▶ [WHAT THE TASK ASKS] Exact repetition is the task: copy every entry below.
--------------------
-- ==== Sys2Proof/Laws/Bytes.lean ====
section
/-! SUPPORT. The laws of byte sequences: lengths, indexing, and the lengths of what the engines produce. -/

namespace Sys2Proof.Machine

@[simp] theorem bytesLE_length (n v : Nat) : (bytesLE n v).length = n := by
  induction n generalizing v with
  | zero => rfl
  | succ n ih => simp [bytesLE, ih]

/-- Byte i of `bytes_le(n, v)` (00_scope R10). -/
theorem bytesLE_getElem (n : Nat) : ∀ (v i : Nat) (h : i < (bytesLE n v).length),
    (bytesLE n v)[i] = BitVec.ofNat 8 (v / 256 ^ i) := by
  induction n with
  | zero => intro v i h; simp [bytesLE] at h
  | succ n ih =>
    intro v i h
    cases i with
    | zero => simp [bytesLE]
    | succ i =>
      simp only [bytesLE, List.getElem_cons_succ, ih]
      rw [Nat.div_div_eq_div_mul, pow_succ, Nat.mul_comm]

/-- `le_int` of n bytes is below 256^n. -/
theorem leInt_lt (b : List Byte) : leInt b < 256 ^ b.length := by
  induction b with
  | nil => simp [leInt]
  | cons x b ih =>
    simp only [leInt, List.length_cons, pow_succ]
    have := x.isLt
    omega

/-- `le_int` of a concatenation. -/
theorem leInt_append (b c : List Byte) : leInt (b ++ c) = leInt b + 256 ^ b.length * leInt c := by
  induction b with
  | nil => simp [leInt]
  | cons x b ih => simp only [List.cons_append, leInt, ih, List.length_cons, pow_succ]; ring

/-- `le_int` of zero bytes is 0. -/
theorem leInt_replicate_zero (n : Nat) : leInt (List.replicate n 0#8) = 0 := by
  induction n with
  | zero => rfl
  | succ n ih => simp [List.replicate_succ, leInt, ih]

/-- `ser` gives 64 bytes. -/
@[simp] theorem ser_length (w : RegFile) : (ser w).length = 64 := by
  simp [ser, List.length_flatMap]

@[simp] theorem keyStream_length (key nonce : List Byte) (ctr : Word) (n : Nat) :
    (keyStream key nonce ctr n).length = 64 := ser_length _

@[simp] theorem tagBytes_length (a : Nat) : (tagBytes a).length = 16 := bytesLE_length 16 _

@[simp] theorem macFresh_length (mask : BitVec 128) (key m : List Byte) :
    (macFresh mask key m).length = 16 := tagBytes_length _

/-- The first piece of a message, and the pieces of the rest. -/
theorem pieces_cons (n : Nat) (hn : 0 < n) (m : List Byte) (hm : m ≠ []) :
    pieces n m = m.take n :: pieces n (m.drop n) := by
  have hpos : 0 < m.length := List.length_pos_iff.2 hm
  have hcount : (m.length + (n - 1)) / n = ((m.drop n).length + (n - 1)) / n + 1 := by
    rw [List.length_drop]
    by_cases h : n ≤ m.length
    · rw [show m.length + (n - 1) = (m.length - n + (n - 1)) + n by omega, Nat.add_div_right _ hn]
    · rw [show m.length - n = 0 by omega, Nat.zero_add, Nat.div_eq_of_lt (show n - 1 < n by omega)]
      rw [show m.length + (n - 1) = (m.length - 1) + n by omega, Nat.add_div_right _ hn,
        Nat.div_eq_of_lt (show m.length - 1 < n by omega)]
  simp only [pieces, hcount, List.range_succ_eq_map, List.map_cons, List.map_map, Nat.mul_zero,
    List.drop_zero]
  congr 1
  apply List.map_congr_left
  intro i _
  simp only [Function.comp, List.drop_drop, Nat.succ_eq_add_one]
  rw [show n * (i + 1) = n + n * i by ring]

@[simp] theorem pieces_nil (n : Nat) (hn : 0 < n) : pieces n [] = [] := by
  simp only [pieces, List.length_nil, Nat.zero_add]
  rw [Nat.div_eq_of_lt (by omega)]
  rfl

/-- An XOR with a keystream at least as long keeps the chunk's length. -/
theorem xorBytes_length (chunk ks : List Byte) (h : chunk.length ≤ ks.length) :
    (xorBytes chunk ks).length = chunk.length := by
  simp [xorBytes, h]

/-- `xor_stream` of an empty message. -/
@[simp] theorem xorStream_nil (key nonce : List Byte) (base : Word) (n : Nat) :
    xorStream key nonce base n [] = [] := by
  simp [xorStream, xorChunks]

/-- `xor_stream` chunk by chunk (42_stream R142). -/
theorem xorStream_step (key nonce : List Byte) (base : Word) (n : Nat) (m : List Byte) (hm : m ≠ []) :
    xorStream key nonce base n m =
      xorBytes (m.take 64) (keyStream key nonce base n) ++
        xorStream key nonce (base + 1#32) n (m.drop 64) := by
  simp only [xorStream, pieces_cons 64 (by omega) m hm, xorChunks]

/-- Induction over a message 64 bytes at a time, or n. -/
theorem message_induction (n : Nat) (hn : 0 < n) {motive : List Byte → Prop} (nil : motive [])
    (step : ∀ m, m ≠ [] → motive (m.drop n) → motive m) (m : List Byte) : motive m := by
  induction h : m.length using Nat.strong_induction_on generalizing m with
  | _ k ih =>
    by_cases hm : m = []
    · exact hm ▸ nil
    · refine step m hm (ih _ ?_ _ rfl)
      have := List.length_pos_iff.2 hm
      rw [List.length_drop]; omega

/-- `xor_stream` keeps the length (42_stream R142). -/
@[simp] theorem xorStream_length (key nonce : List Byte) (base : Word) (n : Nat) (m : List Byte) :
    (xorStream key nonce base n m).length = m.length := by
  induction m using message_induction 64 (by omega) generalizing base with
  | nil => simp
  | step m hm ih =>
    rw [xorStream_step _ _ _ _ _ hm, List.length_append, ih, xorBytes_length _ _ (by simp)]
    simp only [List.length_take, List.length_drop]; omega

/-- The fold of a message block by block (43_poly1305 R177). -/
theorem foldMessage_step (r acc : Nat) (m : List Byte) (hm : m ≠ []) :
    foldMessage r acc m = foldMessage r (fold r acc (m.take 16)) (m.drop 16) := by
  simp only [foldMessage, pieces_cons 16 (by omega) m hm, List.foldl_cons]

@[simp] theorem foldMessage_nil (r acc : Nat) : foldMessage r acc [] = acc := by
  simp [foldMessage]

theorem P_pos : 0 < P := by decide

theorem mulmod_lt (r h : Nat) : mulmod r h < P := Nat.mod_lt _ P_pos

theorem final_lt (acc s : Nat) : final acc s < P := Nat.mod_lt _ P_pos

/-- P fits the accumulator's 130 bits (43_poly1305 R171). -/
theorem P_lt : P < 2 ^ 130 := by decide

/-- The block value of a short block is its integer plus the marker (43_poly1305 R166). -/
theorem blockval_short (b : List Byte) (h : b.length < 16) : blockval b = leInt b + 256 ^ b.length := by
  rw [blockval, if_neg (by omega), List.append_assoc, leInt_append, leInt_append, leInt_replicate_zero]
  simp [leInt]

/-- The block value of a full block is its integer (43_poly1305 R166). -/
theorem blockval_full (b : List Byte) (h : b.length = 16) : blockval b = leInt b := by
  rw [blockval, if_pos h]

end Sys2Proof.Machine
end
--------------------
▶ [THE COMPLETED TASK]
-- ==== Sys2Proof/Laws/Bytes.lean ====
section
/-! SUPPORT. The laws of byte sequences: lengths, indexing, and the lengths of what the engines produce. -/

namespace Sys2Proof.Machine

@[simp] theorem bytesLE_length (n v : Nat) : (bytesLE n v).length = n := by
  induction n generalizing v with
  | zero => rfl
  | succ n ih => simp [bytesLE, ih]

/-- Byte i of `bytes_le(n, v)` (00_scope R10). -/
theorem bytesLE_getElem (n : Nat) : ∀ (v i : Nat) (h : i < (bytesLE n v).length),
    (bytesLE n v)[i] = BitVec.ofNat 8 (v / 256 ^ i) := by
  induction n with
  | zero => intro v i h; simp [bytesLE] at h
  | succ n ih =>
    intro v i h
    cases i with
    | zero => simp [bytesLE]
    | succ i =>
      simp only [bytesLE, List.getElem_cons_succ, ih]
      rw [Nat.div_div_eq_div_mul, pow_succ, Nat.mul_comm]

/-- `le_int` of n bytes is below 256^n. -/
theorem leInt_lt (b : List Byte) : leInt b < 256 ^ b.length := by
  induction b with
  | nil => simp [leInt]
  | cons x b ih =>
    simp only [leInt, List.length_cons, pow_succ]
    have := x.isLt
    omega

/-- `le_int` of a concatenation. -/
theorem leInt_append (b c : List Byte) : leInt (b ++ c) = leInt b + 256 ^ b.length * leInt c := by
  induction b with
  | nil => simp [leInt]
  | cons x b ih => simp only [List.cons_append, leInt, ih, List.length_cons, pow_succ]; ring

/-- `le_int` of zero bytes is 0. -/
theorem leInt_replicate_zero (n : Nat) : leInt (List.replicate n 0#8) = 0 := by
  induction n with
  | zero => rfl
  | succ n ih => simp [List.replicate_succ, leInt, ih]

/-- `ser` gives 64 bytes. -/
@[simp] theorem ser_length (w : RegFile) : (ser w).length = 64 := by
  simp [ser, List.length_flatMap]

@[simp] theorem keyStream_length (key nonce : List Byte) (ctr : Word) (n : Nat) :
    (keyStream key nonce ctr n).length = 64 := ser_length _

@[simp] theorem tagBytes_length (a : Nat) : (tagBytes a).length = 16 := bytesLE_length 16 _

@[simp] theorem macFresh_length (mask : BitVec 128) (key m : List Byte) :
    (macFresh mask key m).length = 16 := tagBytes_length _

/-- The first piece of a message, and the pieces of the rest. -/
theorem pieces_cons (n : Nat) (hn : 0 < n) (m : List Byte) (hm : m ≠ []) :
    pieces n m = m.take n :: pieces n (m.drop n) := by
  have hpos : 0 < m.length := List.length_pos_iff.2 hm
  have hcount : (m.length + (n - 1)) / n = ((m.drop n).length + (n - 1)) / n + 1 := by
    rw [List.length_drop]
    by_cases h : n ≤ m.length
    · rw [show m.length + (n - 1) = (m.length - n + (n - 1)) + n by omega, Nat.add_div_right _ hn]
    · rw [show m.length - n = 0 by omega, Nat.zero_add, Nat.div_eq_of_lt (show n - 1 < n by omega)]
      rw [show m.length + (n - 1) = (m.length - 1) + n by omega, Nat.add_div_right _ hn,
        Nat.div_eq_of_lt (show m.length - 1 < n by omega)]
  simp only [pieces, hcount, List.range_succ_eq_map, List.map_cons, List.map_map, Nat.mul_zero,
    List.drop_zero]
  congr 1
  apply List.map_congr_left
  intro i _
  simp only [Function.comp, List.drop_drop, Nat.succ_eq_add_one]
  rw [show n * (i + 1) = n + n * i by ring]

@[simp] theorem pieces_nil (n : Nat) (hn : 0 < n) : pieces n [] = [] := by
  simp only [pieces, List.length_nil, Nat.zero_add]
  rw [Nat.div_eq_of_lt (by omega)]
  rfl

/-- An XOR with a keystream at least as long keeps the chunk's length. -/
theorem xorBytes_length (chunk ks : List Byte) (h : chunk.length ≤ ks.length) :
    (xorBytes chunk ks).length = chunk.length := by
  simp [xorBytes, h]

/-- `xor_stream` of an empty message. -/
@[simp] theorem xorStream_nil (key nonce : List Byte) (base : Word) (n : Nat) :
    xorStream key nonce base n [] = [] := by
  simp [xorStream, xorChunks]

/-- `xor_stream` chunk by chunk (42_stream R142). -/
theorem xorStream_step (key nonce : List Byte) (base : Word) (n : Nat) (m : List Byte) (hm : m ≠ []) :
    xorStream key nonce base n m =
      xorBytes (m.take 64) (keyStream key nonce base n) ++
        xorStream key nonce (base + 1#32) n (m.drop 64) := by
  simp only [xorStream, pieces_cons 64 (by omega) m hm, xorChunks]

/-- Induction over a message 64 bytes at a time, or n. -/
theorem message_induction (n : Nat) (hn : 0 < n) {motive : List Byte → Prop} (nil : motive [])
    (step : ∀ m, m ≠ [] → motive (m.drop n) → motive m) (m : List Byte) : motive m := by
  induction h : m.length using Nat.strong_induction_on generalizing m with
  | _ k ih =>
    by_cases hm : m = []
    · exact hm ▸ nil
    · refine step m hm (ih _ ?_ _ rfl)
      have := List.length_pos_iff.2 hm
      rw [List.length_drop]; omega

/-- `xor_stream` keeps the length (42_stream R142). -/
@[simp] theorem xorStream_length (key nonce : List Byte) (base : Word) (n : Nat) (m : List Byte) :
    (xorStream key nonce base n m).length = m.length := by
  induction m using message_induction 64 (by omega) generalizing base with
  | nil => simp
  | step m hm ih =>
    rw [xorStream_step _ _ _ _ _ hm, List.length_append, ih, xorBytes_length _ _ (by simp)]
    simp only [List.length_take, List.length_drop]; omega

/-- The fold of a message block by block (43_poly1305 R177). -/
theorem foldMessage_step (r acc : Nat) (m : List Byte) (hm : m ≠ []) :
    foldMessage r acc m = foldMessage r (fold r acc (m.take 16)) (m.drop 16) := by
  simp only [foldMessage, pieces_cons 16 (by omega) m hm, List.foldl_cons]

@[simp] theorem foldMessage_nil (r acc : Nat) : foldMessage r acc [] = acc := by
  simp [foldMessage]

theorem P_pos : 0 < P := by decide

theorem mulmod_lt (r h : Nat) : mulmod r h < P := Nat.mod_lt _ P_pos

theorem final_lt (acc s : Nat) : final acc s < P := Nat.mod_lt _ P_pos

/-- P fits the accumulator's 130 bits (43_poly1305 R171). -/
theorem P_lt : P < 2 ^ 130 := by decide

/-- The block value of a short block is its integer plus the marker (43_poly1305 R166). -/
theorem blockval_short (b : List Byte) (h : b.length < 16) : blockval b = leInt b + 256 ^ b.length := by
  rw [blockval, if_neg (by omega), List.append_assoc, leInt_append, leInt_append, leInt_replicate_zero]
  simp [leInt]

/-- The block value of a full block is its integer (43_poly1305 R166). -/
theorem blockval_full (b : List Byte) (h : b.length = 16) : blockval b = leInt b := by
  rw [blockval, if_pos h]

end Sys2Proof.Machine
end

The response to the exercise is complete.